The settlement of high-mountain districts is likely to stimulate methods of prognostication and assessment since anthropogenic activities often interfere with the natural scheme of things there. In folded areas mountain slopes are especially sensitive in terms of biospheric equilibrium. And in the meantime man is busy inviting future catastrophic phenomena: in fact, his activities can cause a good deal of trouble in an area of enhanced geological or glaciological strains and stresses. Sure enough, an ounce of prevention is always better than a pound of trouble.

Mountains show much variety of relief, range of heights, climatic conditions and landscapes. And in lurking natural dangers too. This diversity hampers identification of common regularities under similar conditions of economic development. Since many mountainous regions remain unpopulated and undeveloped, any general natural-economic assessment of such areas is problematic.
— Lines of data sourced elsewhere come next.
-- ==== Sys2Proof/Syntax.lean ====
section
/-! DEFINITION. The commands of the block: one constructor of Instr for every row of the operation table, with the
row's operands, and the plain types of those operands. Numbers of units follow R12. -/

namespace Sys2Proof

/-- Setter number 0-15 (R12). -/
abbrev SetterId := Fin 16
/-- General register g0-g15 of a setter (R35). -/
abbrev Reg := Fin 16
/-- Timer tm0-tm7 of a setter (R35). -/
abbrev TimerId := Fin 8
/-- Bay number 0-63 (R12). -/
abbrev BayId := Fin 64
/-- Wing number 0-3 (R12). -/
abbrev Wing := Fin 4
/-- I/O bank number 0-5 (R12). -/
abbrev Bank := Fin 6
/-- Pin index within a bank, 0-21 (R156). -/
abbrev PinId := Fin 22
/-- Wing PLL number 0-7 (R25). -/
abbrev PllId := Fin 8
/-- Queue number (R206). -/
abbrev QueueId := BitVec 16
/-- Event source number 0-639 (R25). -/
abbrev Source := Fin 640
/-- Store master identifier 0-29 (R185). -/
abbrev Master := Fin 30
/-- Packer number 0-31 (R216). -/
abbrev PackerId := Fin 32
/-- Requester port of the hod, 0-18 (R214). -/
abbrev HodPort := Fin 19

/-- The register fields d, a and b of an A-format word (R75). A field that the instruction does not name must be 0. -/
structure Regs where
  d : Reg
  a : Reg
  b : Reg
  deriving DecidableEq, Repr

/-- What the decode check of R76 finds wrong with a word that names no instruction. -/
inductive Illegal where
  /-- The major opcode is reserved: subcode 0. -/
  | reservedOpcode
  /-- The function, mode or op value is reserved for its opcode: subcode 1. -/
  | reservedFunction
  /-- A must-be-zero field is not 0: subcode 5. -/
  | operandRule
  deriving DecidableEq, Repr

/-- The three frame-source registers of R59. -/
inductive FrameReg where
  | fsrc
  | fperiod
  | ftb
  deriving DecidableEq, Repr

/-- The four orthogonal neighbours of a bay in the grid of R139. -/
inductive Dir where
  | left
  | right
  | up
  | down
  deriving DecidableEq, Repr

/-- The sources that assert a regional reset tree (R152). -/
inductive ResetSource where
  | loadHold
  | software
  | userNet
  | reinit
  deriving DecidableEq, Repr

/-- A request of a master to the store (R182, R185): a single access of `bytes` bytes when `beats` is 1, else a burst. -/
structure StoreReq where
  addr  : Word
  beats : Nat
  bytes : Nat
  write : Bool
  lock  : Bool
  key   : Bool
  data  : List Byte
  deriving DecidableEq, Repr

/-- An operation on a queue (R118, R215). -/
inductive HodOp where
  | put (q : QueueId) (v : Word) (eob : Bool)
  | get (q : QueueId)
  | peek (q : QueueId)
  | qst (q : QueueId)
  deriving DecidableEq, Repr

/-- A cell of the chain (R235): the header's fields, the 32 payload bytes and the CRC as received or sent. -/
structure Cell where
  type    : BitVec 4
  cls     : BitVec 2
  dest    : BitVec 12
  src     : BitVec 12
  hop     : Bool
  abt     : Bool
  payload : List Byte
  crc     : Word
  deriving DecidableEq, Repr

/-- The channel a plinth command came from (R308). -/
inductive Channel where
  | queue
  | i2c
  deriving DecidableEq, Repr

/-- Where a host-port frame was when HCS_N rose early (R263). -/
inductive AbortPhase where
  /-- Before the last data byte of a WRITE, or before the length byte of a READ. -/
  | beforeAccess
  /-- In a WRITE's status phase. -/
  | writeStatus
  /-- After a READ's length byte, its access not yet granted. -/
  | readWaiting
  /-- After a READ's access completed. -/
  | readDone
  /-- After a queue GET removed its element, which was this word. -/
  | getDone
  deriving DecidableEq, Repr

/-- The four sources of an image stream (R275), in the coding of IMG_WRSTAT.SOURCE. -/
inductive StreamSource where
  | plinth
  | chain
  | jtag
  | cfg
  deriving DecidableEq, Repr

/-- Why the device starts (R326, code 0x0001). -/
inductive StartCause where
  | powerOn
  | porst
  | brownout
  deriving DecidableEq, Repr

/-- The threshold and enable registers that R320 names. -/
inductive ThresholdReg where
  | sensctl
  | sensen
  | tthr (t : Fin 5)
  | rthr (r : Fin 9)
  | wcur (w : Fin 4)
  deriving DecidableEq, Repr

/-- What one sensor cycle converts (R319): 12-bit temperature codes, rail averages and wing currents. -/
structure SensorInput where
  temps : List (BitVec 12)
  rails : List (BitVec 12)
  cur   : List (BitVec 16)
  deriving DecidableEq, Repr

/-- A power domain that an access can wake in NAP (R343). -/
inductive Domain where
  | bay (b : BayId)
  | setter (s : SetterId)
  | store
  | hod
  deriving DecidableEq, Repr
Therefore it would be expedient to try and identify certain types of terrain where economic activities are already in progress or else holding good promise in the future. This kind of classification should cover any problem-prone situations, natural conditions and natural resources. The proposed classification could take in a variety of districts: intermountain troughs, mountain-valley localities, uplands, highlands, summits, eruptive regions, among others. As the author sees it, these are but some preliminary sketches of a more thorough analysis of different options for the economic development of mountainous areas. Global problems need global solutions indeed.